I have a tendency to use my bed as a great place for lengthy lights-out conversations, especially when it is 39°C outside, and the only effective way to fall asleep is by sprawling on a window ledge in a precarious position. And I’m glad nights like these exist. I’m also glad I have a husband, who continuously stimulates my mind and questions my ramblings.
A while back, I wrote a post about how optimize rather than maximize strategy in nature should be an essential part of Life’s Principles Circle. However, after reading Tim McGee’s thoughts on Resilience vs. Efficiency, my train of thought slightly modified its path and headed toward the crossroads.
Form follows function is one of those elegant phrases, which fell victim to overuse by designers and engineers. Optimize rather than maximize is also not as straightforward of a phrase as I thought at first. Seems, elegant phrases always have a danger of being misinterpreted for the lack of appropriate context.

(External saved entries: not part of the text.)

-- ==== Sys2Proof/Laws/MemWf3.lean ====
section
/-! SUPPORT. The memory's canonical form, part 4 of 5: every function of the model that changes the memory part
keeps `MemPart.wf` (lemma `F_wf`), and every command's meaning answers only states that keep it
(lemma `execX_wf`, stated with `OutWf`). -/

set_option linter.all false

namespace Sys2Proof.Machine
theorem execHubSuppliesValid_wf (s : State) (hw : s.dev.memPart.wf = true) :
    OutWf (execHubSuppliesValid s) := by
  unfold execHubSuppliesValid
  repeat' first | (with_reducible assumption) | (with_reducible apply State.does_wf) | (with_reducible apply State.doesAs_wf) | (with_reducible apply next_wf) | intro _ | simp only [memPart_mk, memPart_fold, State.onDev, State.onDevAs, implies_true, Dev.modStart_memPart] | split

theorem execHubPorRelease_wf (s : State) (hw : s.dev.memPart.wf = true) :
    OutWf (execHubPorRelease s) := by
  unfold execHubPorRelease
  repeat' first | (with_reducible assumption) | (with_reducible apply State.does_wf) | (with_reducible apply State.doesAs_wf) | (with_reducible apply next_wf) | intro _ | simp only [memPart_mk, memPart_fold, State.onDev, State.onDevAs, implies_true, Dev.modStart_memPart, Dev.setStage_memPart] | split

theorem Dev.selfTestFails_wf (d : Dev) (hw : d.memPart.wf = true) :
    (Dev.selfTestFails d).memPart.wf = true := by
  unfold Dev.selfTestFails
  repeat' first | (with_reducible assumption) | (with_reducible apply Dev.enterSafe_wf) | intro _ | simp only [memPart_mk, memPart_fold, State.onDev, State.onDevAs, implies_true, Dev.failShown_memPart, Dev.modStart_memPart] | split

theorem execHubSelfCheck_wf (pass : Bool) (s : State) (hw : s.dev.memPart.wf = true) :
    OutWf (execHubSelfCheck pass s) := by
  unfold execHubSelfCheck
  repeat' first | (with_reducible assumption) | (with_reducible apply State.does_wf) | (with_reducible apply State.doesAs_wf) | (with_reducible apply next_wf) | (with_reducible apply Dev.selfTestFails_wf) | intro _ | simp only [memPart_mk, memPart_fold, State.onDev, State.onDevAs, implies_true] | split

theorem execIfLoadComplete_wf (s : State) (hw : s.dev.memPart.wf = true) :
    OutWf (execIfLoadComplete s) := by
  unfold execIfLoadComplete
  repeat' first | (with_reducible assumption) | (with_reducible apply State.does_wf) | (with_reducible apply State.doesAs_wf) | (with_reducible apply next_wf) | intro _ | simp only [memPart_mk, memPart_fold, State.onDev, State.onDevAs, implies_true, Dev.imageLoad_memPart] | split

theorem Dev.imageStarts_wf (d : Dev) (out : ImgOut) (hw : d.memPart.wf = true) :
    (Dev.imageStarts d out).memPart.wf = true := by
  unfold Dev.imageStarts
  repeat' first | (with_reducible assumption) | (with_reducible apply Dev.sentryTrip_wf) | (with_reducible apply Dev.sysTrip_wf) | intro _ | simp only [memPart_mk, memPart_fold, State.onDev, State.onDevAs, implies_true, Dev.modSnt_memPart, Dev.put_memPart, Dev.refreshLines_memPart] | split

theorem execImageStart_wf (out : ImgOut) (s : State) (hw : s.dev.memPart.wf = true) :
    OutWf (execImageStart out s) := by
  unfold execImageStart
  repeat' first | (with_reducible assumption) | (with_reducible apply State.does_wf) | (with_reducible apply State.doesAs_wf) | (with_reducible apply next_wf) | (with_reducible apply Dev.imageStarts_wf) | intro _ | simp only [memPart_mk, memPart_fold, State.onDev, State.onDevAs, implies_true, Dev.setStage_memPart] | split

theorem Dev.startWrite_wf (d : Dev) (hw : d.memPart.wf = true) :
    (Dev.startWrite d).memPart.wf = true := by
  unfold Dev.startWrite
  repeat' first | (with_reducible assumption) | (with_reducible apply Dev.holdDies_wf) | intro _ | simp only [memPart_mk, memPart_fold, State.onDev, State.onDevAs, implies_true, Dev.modStart_memPart, Dev.put_memPart, Dev.set_memPart, Dev.stageBegins_memPart] | split

theorem execPwrCheckComplete_wf (s : State) (hw : s.dev.memPart.wf = true) :
    OutWf (execPwrCheckComplete s) := by
  unfold execPwrCheckComplete
  repeat' first | (with_reducible assumption) | (with_reducible apply State.does_wf) | (with_reducible apply State.doesAs_wf) | (with_reducible apply next_wf) | intro _ | simp only [memPart_mk, memPart_fold, State.onDev, State.onDevAs, implies_true, Dev.goStage_memPart] | split

theorem execPwrTimeout_wf (rail : Fin 13) (s : State) (hw : s.dev.memPart.wf = true) :
    OutWf (execPwrTimeout rail s) := by
  unfold execPwrTimeout
  repeat' first | (with_reducible assumption) | (with_reducible apply State.does_wf) | (with_reducible apply State.doesAs_wf) | (with_reducible apply next_wf) | (with_reducible apply Dev.startFail_wf) | intro _ | simp only [memPart_mk, memPart_fold, State.onDev, State.onDevAs, implies_true] | split

theorem execBdBistDone_wf (pass : Bool) (idOk : Bool) (s : State) (hw : s.dev.memPart.wf = true) :
    OutWf (execBdBistDone pass idOk s) := by
  unfold execBdBistDone
  repeat' first | (with_reducible assumption) | (with_reducible apply State.does_wf) | (with_reducible apply State.doesAs_wf) | (with_reducible apply next_wf) | (with_reducible apply Dev.startFail_wf) | intro _ | simp only [memPart_mk, memPart_fold, State.onDev, State.onDevAs, implies_true, Dev.modStart_memPart, Dev.put_memPart, Dev.stageWork_memPart] | split

theorem execHbmPhyTrainingDone_wf (pass : Bool) (s : State) (hw : s.dev.memPart.wf = true) :
    OutWf (execHbmPhyTrainingDone pass s) := by
  unfold execHbmPhyTrainingDone
  repeat' first | (with_reducible assumption) | (with_reducible apply State.does_wf) | (with_reducible apply State.doesAs_wf) | (with_reducible apply next_wf) | (with_reducible apply Dev.startFail_wf) | intro _ | simp only [memPart_mk, memPart_fold, State.onDev, State.onDevAs, implies_true, Dev.modStart_memPart, Dev.put_memPart, Dev.stageWork_memPart] | split

theorem execHubLinkTrainingDone_wf (tx : BitVec 4) (rx : BitVec 4) (s : State) (hw : s.dev.memPart.wf = true) :
    OutWf (execHubLinkTrainingDone tx rx s) := by
  unfold execHubLinkTrainingDone
  repeat' first | (with_reducible assumption) | (with_reducible apply State.does_wf) | (with_reducible apply State.doesAs_wf) | (with_reducible apply next_wf) | (with_reducible apply Dev.startFail_wf) | intro _ | simp only [memPart_mk, memPart_fold, State.onDev, State.onDevAs, implies_true, Dev.linkTrained_memPart, Dev.modStart_memPart, Dev.put_memPart, Dev.stageWork_memPart] | split

theorem execCdRelease_wf (s : State) (hw : s.dev.memPart.wf = true) :
    OutWf (execCdRelease s) := by
  unfold execCdRelease
  repeat' first | (with_reducible assumption) | (with_reducible apply State.does_wf) | (with_reducible apply State.doesAs_wf) | (with_reducible apply next_wf) | intro _ | simp only [memPart_mk, memPart_fold, State.onDev, State.onDevAs, implies_true, Dev.releaseNext_memPart] | split
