theorem arrival_refused (away : bitAt s.dev.cas.ports port = false ∨ s.dev.upPort ≠ port ∨
    s.dev.get K.CAS_STATUS_ROLE_OK = 0) :
    Gives (.stringCommandArrival port op pos sites exec) s fun d => d = s.dev := by
  refine gives_of_effect rfl (if_pos ?_) rfl
  rcases away with down | other | none
  · simp [down]
  · simp [other]
  · simp [on_of_get_zero none]

section

variable (up : bitAt s.dev.cas.ports port = true) (way : s.dev.upPort = port) (role : s.dev.get K.CAS_STATUS_ROLE_OK = 1)
include up way role

theorem arrival_given {P : Dev → Prop} (given : P (s.dev.strQueue port op.toNat pos.toNat sites.toNat exec.toNat)) :
    Gives (.stringCommandArrival port op pos sites exec) s P :=
  gives_of_effect rfl (if_neg (by simp [up, way, on_of_get_one role])) given

theorem arrival_queues (valid : s.dev.get K.CAS_STATUS_POS_VALID = 1)
    (mine : bitAt pos.toNat (s.dev.get K.CAS_STATUS_POSITION) = true) :
    Gives (.stringCommandArrival port op pos sites exec) s fun d =>
      d = { s.dev with cas := { s.dev.cas with cmds := s.dev.cas.cmds ++
        [⟨port, op.toNat, sites.toNat, exec.toNat, decide (exec.toNat < s.dev.tti)⟩] } } := by
  refine arrival_given op pos sites exec up way role ?_
  rw [Dev.strQueue, (named_iff s.dev (by omega) _).mpr ⟨valid, mine⟩]
  rfl

theorem arrival_passes (other : ¬(s.dev.get K.CAS_STATUS_POS_VALID = 1 ∧
    bitAt pos.toNat (s.dev.get K.CAS_STATUS_POSITION) = true)) (small : s.dev.get K.CAS_STATUS_POS_VALID < 2) :
    Gives (.stringCommandArrival port op pos sites exec) s fun d => d = s.dev := by
  refine arrival_given op pos sites exec up way role ?_
  have out : s.dev.named pos.toNat = false := by
    rw [← Bool.not_eq_true]; exact fun h => other ((named_iff s.dev small _).mp h)
  rw [Dev.strQueue, out]
  rfl

end

end

end Sys2Proof.Slice0
end

section
/-! CERTIFICATE. String commands: sending them, and applying them at EXEC_TTI (R489, R492). -/

open Sys2Proof Sys2Proof.Machine

namespace Sys2Proof.Slice0

/-! ## CAS_CMD (R489) -/

section

variable {m : Master} {s : State} (hl : Lets s m 0x50020 true)
include hl

/-- A write of CAS_CMD with its key judges its OP. -/
theorem casCmd_given {c : Instr} {o : Nat} (run : exec c s = s.writes m 0x50020 (keyed 0x96 o)) (small : o < 8) {P : Dev → Prop}
    (given : P (s.dev.casCmd o)) : GivesBy m c s P := by
  have word : keyed 0x96 o = 0x96 * 2 ^ 24 + o := rfl
  have key : bitsAt (keyed 0x96 o) 24 8 = 0x96 := by rw [word]; simp only [bitsAt]; omega
  have op : keyed 0x96 o % 8 = o := by rw [word]; omega
  refine givesBy_writes run (by rw [word]; omega) hl ⟨by decide, by decide, by decide, by decide, by decide⟩ ?_
  have effect : s.dev.regWrite m 0x50020 (keyed 0x96 o) = s.dev.casCmd o := by
    simp [Dev.regWrite, Dev.timWrite, hl.2, slowReg, key, op]
  rw [effect]
  exact given

end

/-- RESULT alone is written. -/
def ResultOnly (r : Nat) (d0 d : Dev) : Prop :=
  (d.get K.CAS_CMD_RESULT = r ∧ FieldsKept d0 d [K.CAS_CMD_RESULT]) ∧ RegsOnly d0 d

theorem set_resultOnly (d : Dev) {r : Nat} (small : r < 8) : ResultOnly r d (d.set K.CAS_CMD_RESULT r) :=
  ⟨⟨Dev.get_set_lt _ _ small, fun _ hf => Dev.get_set_ne _ _ (hf _ (by simp))⟩, rfl⟩

section

variable {d : Dev} {o : Nat}

theorem casCmd_notLead (other : d.roleIs 1 = false) : d.casCmd o = d.set K.CAS_CMD_RESULT 2 := by
  rw [Dev.casCmd, other]
  rfl

variable (lead : d.roleIs 1 = true)
include lead

theorem casCmd_badOp (bad : 3 ≤ o) : d.casCmd o = d.set K.CAS_CMD_RESULT 4 := by
  rw [Dev.casCmd, lead, if_pos bad]
  rfl

variable (known : o < 3)
include known

theorem casCmd_busy (flight : ∃ t, d.cas.flight = some t ∧ d.tti < t) : d.casCmd o = d.set K.CAS_CMD_RESULT 3 := by
  obtain ⟨t, sent, early⟩ := flight
  rw [Dev.casCmd, lead, if_neg (show ¬3 ≤ o by omega), sent]
  exact if_pos (decide_eq_true early)

/-- The command of OP `o` that the registers describe, sent now. -/
def commandSent (d : Dev) (o : Nat) : Dev :=
  (d.originate o (d.get K.CAS_CMD_POS) (d.get2 K.CAS_CMD_SITES_LO K.CAS_CMD_SITES_HI)).set K.CAS_CMD_RESULT 1

theorem casCmd_free (free : ∀ t, d.cas.flight = some t → t ≤ d.tti) : d.casCmd o = commandSent d o := by
  rw [Dev.casCmd, lead, if_neg (show ¬3 ≤ o by omega)]
  cases sent : d.cas.flight with
  | none => rfl
  | some t => exact if_neg (decide_eq_false (show ¬d.tti < t by have := free t sent; omega) ▸ Bool.false_ne_true)

end

/-- What a command that is sent leaves: RESULT 1, the flight, and its own copy where it names this device. -/
def CommandSent (o : Nat) (d0 d : Dev) : Prop :=
  (d.get K.CAS_CMD_RESULT = 1 ∧ FieldsKept d0 d [K.CAS_CMD_RESULT]) ∧ d = { d0 with regs := d.regs, cas := d.cas } ∧
    d.cas.flight = some (d0.tti + d0.get K.CAS_CMD_LEAD) ∧ d.cas.cmds = d0.cas.cmds ++
      if d0.named (d0.get K.CAS_CMD_POS) = true then
        [⟨2, o, d0.get2 K.CAS_CMD_SITES_LO K.CAS_CMD_SITES_HI, d0.tti + d0.get K.CAS_CMD_LEAD, false⟩] else []

theorem commandSent_sent (d : Dev) (o : Nat) : CommandSent o d (commandSent d o) := by
  have early : decide (d.tti + d.get K.CAS_CMD_LEAD < d.tti) = false := decide_eq_false (by omega)
  rcases Bool.eq_false_or_eq_true (d.named (d.get K.CAS_CMD_POS)) with mine | other
  · have sent : commandSent d o = ((d.modCas fun c => { c with flight := some (d.tti + d.get K.CAS_CMD_LEAD) }).modCas fun c =>
        { c with cmds := c.cmds ++ [⟨2, o, d.get2 K.CAS_CMD_SITES_LO K.CAS_CMD_SITES_HI, d.tti + d.get K.CAS_CMD_LEAD,
          false⟩] }).set K.CAS_CMD_RESULT 1 := by
      rw [← early]
      exact congrArg (Dev.set · K.CAS_CMD_RESULT 1) (if_neg (by
        rw [show Dev.named (d.modCas _) (d.get K.CAS_CMD_POS) = true from mine]; decide))
    rw [sent]
    exact ⟨⟨Dev.get_set_lt _ _ (by decide), fun _ hf => Dev.get_set_ne _ _ (hf _ (by simp))⟩, rfl, rfl,
      by rw [if_pos mine]; rfl⟩
  · have sent : commandSent d o =
        (d.modCas fun c => { c with flight := some (d.tti + d.get K.CAS_CMD_LEAD) }).set K.CAS_CMD_RESULT 1 :=
      congrArg (Dev.set · K.CAS_CMD_RESULT 1) (if_pos (by
        rw [show Dev.named (d.modCas _) (d.get K.CAS_CMD_POS) = false from other]; rfl))
    rw [sent]
    exact ⟨⟨Dev.get_set_lt _ _ (by decide), fun _ hf => Dev.get_set_ne _ _ (hf _ (by simp))⟩, rfl, rfl,
      by rw [if_neg (by rw [other]; decide), List.append_nil]; rfl⟩

/-! ## Commands at their EXEC_TTI (R118, R489) -/

/-- A command on one site, on a device within the tick of `s`. -/
def strOn (s : State) (op : Nat) (d : Dev) (i : Nat) : Dev := (State.strSite { s with dev := d } op i).dev

theorem strSite_eq (s : State) (op : Nat) (d : Dev) (i : Nat) :
    State.strSite { s with dev := d } op i = { s with dev := strOn s op d i } := rfl

/-- A command on a list of sites acts on the device alone. -/
theorem foldl_strSite (s : State) (op : Nat) (l : List Nat) (d : Dev) :
    l.foldl (fun s i => s.strSite op i) { s with dev := d } = { s with dev := d.each l (strOn s op) } := by
  induction l generalizing d with
  | nil => rfl
  | cons i l ih =>
    rw [List.foldl_cons, strSite_eq, ih]
    rfl

/-- A command's effect on a site that takes it. -/
def strApply (d : Dev) (op i : Nat) : Dev := if op = 1 then d.stopReq i 0x10 else d.parkReq i 0x10

/-- A command on a site is applied, or leaves nothing but a record. -/
theorem strOn_cases (s : State) (op : Nat) (d : Dev) (i : Nat) :
    (d.siteIn i (strStates op) = true ∧ strOn s op d i = strApply d op i) ∨ strOn s op d i = d ∨
      ∃ ty unit data, strOn s op d i = d.logB ty unit data (some i) := by
  unfold strOn State.strSite State.onDev State.judge
  dsimp only
  split
  next takes => exact .inl ⟨takes, rfl⟩
  next =>
    split
    · exact .inr (.inl rfl)
    · split
      · exact .inr (.inr ⟨_, _, _, rfl⟩)
      · exact .inr (.inl rfl)

theorem strOn_takes (s : State) {op : Nat} {d : Dev} {i : Nat} (takes : d.siteIn i (strStates op) = true) :
    strOn s op d i = strApply d op i := if_pos takes

theorem strOn_stopUnit (s : State) (op : Nat) (d : Dev) (i : Nat) : StopUnit d (strOn s op d i) := by
  have pended (d : Dev) : StopUnit d (d.pend i false) := rfl
  rcases strOn_cases s op d i with ⟨-, e⟩ | e | ⟨ty, unit, data, e⟩ <;> rw [e]
  · unfold strApply Dev.parkReq
    split
    · exact d.stopReq_stopUnit i 0x10
    · exact (d.stopReq_stopUnit i 0x10).trans (pended _)
  · exact StopUnit.refl d
  · exact d.logB_stopUnit _ _ _ _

Tim gave an excellent example of the importance of context in nature:
The most plentiful protein on earth RuBisCo, is not overly ‘efficient’ at capturing CO2, but does an effective job given the context. In fact some genetic engineers are trying to figure out how to increase the efficiency of RuBisCo, and I wonder if as a result it would lower the resilience of the photosynthetic system as whole?
So, RuBisCo is:
- The most abundant protein on earth (40-60% of plant leaf protein content)
- The only link between inorganic and organic carbon (turns over more than trillion tons of carbon dioxide each year)
- One of the most painfully slowest enzymes known
Does that mean, that if genetic engineers find a way to speed up RuBisCo, they may find a way to increase plant production? Eradicate famine?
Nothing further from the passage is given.